Aligning sequences from /Users/NVujacic/mothur/stability.trim.contigs.good.unique.fasta …
It took 6991 secs to align 857615 sequences.

[WARNING]: 426285 of your sequences generated alignments that eliminated too many bases, a list is provided in /Users/NVujacic/mothur/stability.trim.contigs.good.unique.flip.accnos.
[NOTE]: 423692 of your sequences were reversed to produce a better alignment.
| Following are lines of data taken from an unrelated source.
/-- The node whose ECHO mark n plans: a request repeated, a confirmation, an admission echo, or the schedule (R275, R291,
R292, R300). -/
def Road.echoPlan (rd : Road) (r n : Nat) : Option Nat :=
  match rd.echoRetry.filter fun p => (rd.admittedAt p).isSome with
  | some p => some p
  | none =>
    match rd.admitted.find? (fun nd => nd.outRun.isSome) with
    | some (nd : Node) => some nd.pos
    | none =>
      match (if rd.enumPos.isNone then rd.admitted.find? fun nd => nd.adm.isSome else none : Option Node) with
      | some (nd : Node) => some nd.pos
      | none => (rd.admittedAt ((n + 128 - r - 1) % 64)).map Node.pos

/-- Delay that the HOLD of an ENUM assumes: 1.15 µs beyond the last admitted node, 0 at position 0 (R277). -/
def Road.enumDelay (rd : Road) (p : Nat) : Int :=
  match ((rd.admitted.filter fun nd => nd.pos < p).map (·.delay)).getLast? with
  | some d => d + 1150000
  | none => 0

/-- The burst of mark n, with everything the hub must remember of it (R265, R267). -/
def Road.launch (rd : Road) (r n : Nat) (markPs : Nat) : Road :=
  let (rd, cmds, ack) := rd.pickCmds n
  let enum := if ack.isNone then rd.enumOffer n else none
  let echo := if ack.isNone && enum.isNone then rd.echoPlan r n else none
  let tM := rd.tM
  let echoHold := match echo.bind rd.admittedAt with
    | some nd => holdFor tM nd.pred
    | none => 0
  let mark := markFrame n rd.epoch r (echo.getD 0xFF) echoHold
  let tE := tM + (((mark :: cmds).map framePs).sum : Nat)
  let enumHold := match enum with
    | some p => holdFor tE (rd.enumDelay p)
    | none => 0
  let frames := mark :: cmds ++ (match enum with
    | some p => [enumFrame p enumHold]
    | none => [])
  { rd with
    burst := frames, line := burstGroups 6 frames
    launched := some n, stopAt := markPs + tM.toNat, launchAt := (tM / 100).toNat, enumAt := (tE / 100).toNat
    hold := if enum.isSome then enumHold else echoHold
    ackPos := ack, enumPos := enum.or rd.enumPos, enumWait := enum.isSome, enumRetry := false
    echoPos := echo, echoRetry := if echo.isSome then none else rd.echoRetry }

/-! ### The end of a measurement cycle (R293–R295, R298) -/

/-- Mean of a list of delays in ps. -/
def meanPs (l : List Int) : Int := if l.isEmpty then 0 else roundDiv l.sum l.length

/-- Cycle mean and prediction of a node (R293), and its count of cycles without a valid echo (R298). -/
def Node.endCycle (nd : Node) (c : Nat) : Node :=
  let nd' := if 4 ≤ nd.got.length then
      let m := meanPs nd.got
      let p := match nd.means.find? (fun x => x.1 + 4 == c) with
        | some (_, old) => m + (m - old) / 2
        | none => m
      { nd with delay := p, pred := p, means := ((c, m) :: nd.means).take 5 }
    else nd
  { nd' with got := [], echoed := false
             noEcho := if nd.echoed || decide (1024 * c < nd.joinMark) then 0 else nd.noEcho + 1 }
It took 6991 seconds to align 857615 sequences.

Output File Names:
/Users/NVujacic/mothur/stability.trim.contigs.good.unique.align
/Users/NVujacic/mothur/stability.trim.contigs.good.unique.align_report
/Users/NVujacic/mothur/stability.trim.contigs.good.unique.flip.accnos

mothur > summary.seqs(count=current)
Using /Users/NVujacic/mothur/stability.trim.contigs.good.count_table as input file for the count parameter.
Using /Users/NVujacic/mothur/stability.trim.contigs.good.unique.align as input file for the fasta parameter.

Using 16 processors.

	Start	End	NBases	Ambigs	Polymer	NumSeqs

Minimum: 0 0 0 0 1 1
2.5%-tile: 1083 6202 83 0 3 25808
25%-tile: 6389 21596 236 0 4 258078
Median: 21785 32520 325 0 5 516155
75%-tile: 32412 40339 404 0 5 774232
97.5%-tile: 40310 43116 495 0 6 1006501
Maximum: 43116 43116 502 0 8 1032308
Mean: 19567 29697 315 0 4

of unique seqs: 857615

total # of seqs: 1032308

It took 1863 secs to summarize 1032308 sequences.

Output File Names:
/Users/NVujacic/mothur/stability.trim.contigs.good.unique.summary

The results of the align.seqs command show poor overlap. This will result in fewer sequences be merged together during pre.cluster. Did you do any screening before the pre.cluster command?

That would be because I’m doing a shotgun approach of the whole 16S gene. No screening beforehand.

Thanks

Ah, that makes sense. This workflow really only works for amplicon data since it assumes all reads start and end at the same location in the gene.

Thanks,
Pat

This topic was automatically closed 10 days after the last reply. New replies are no longer allowed.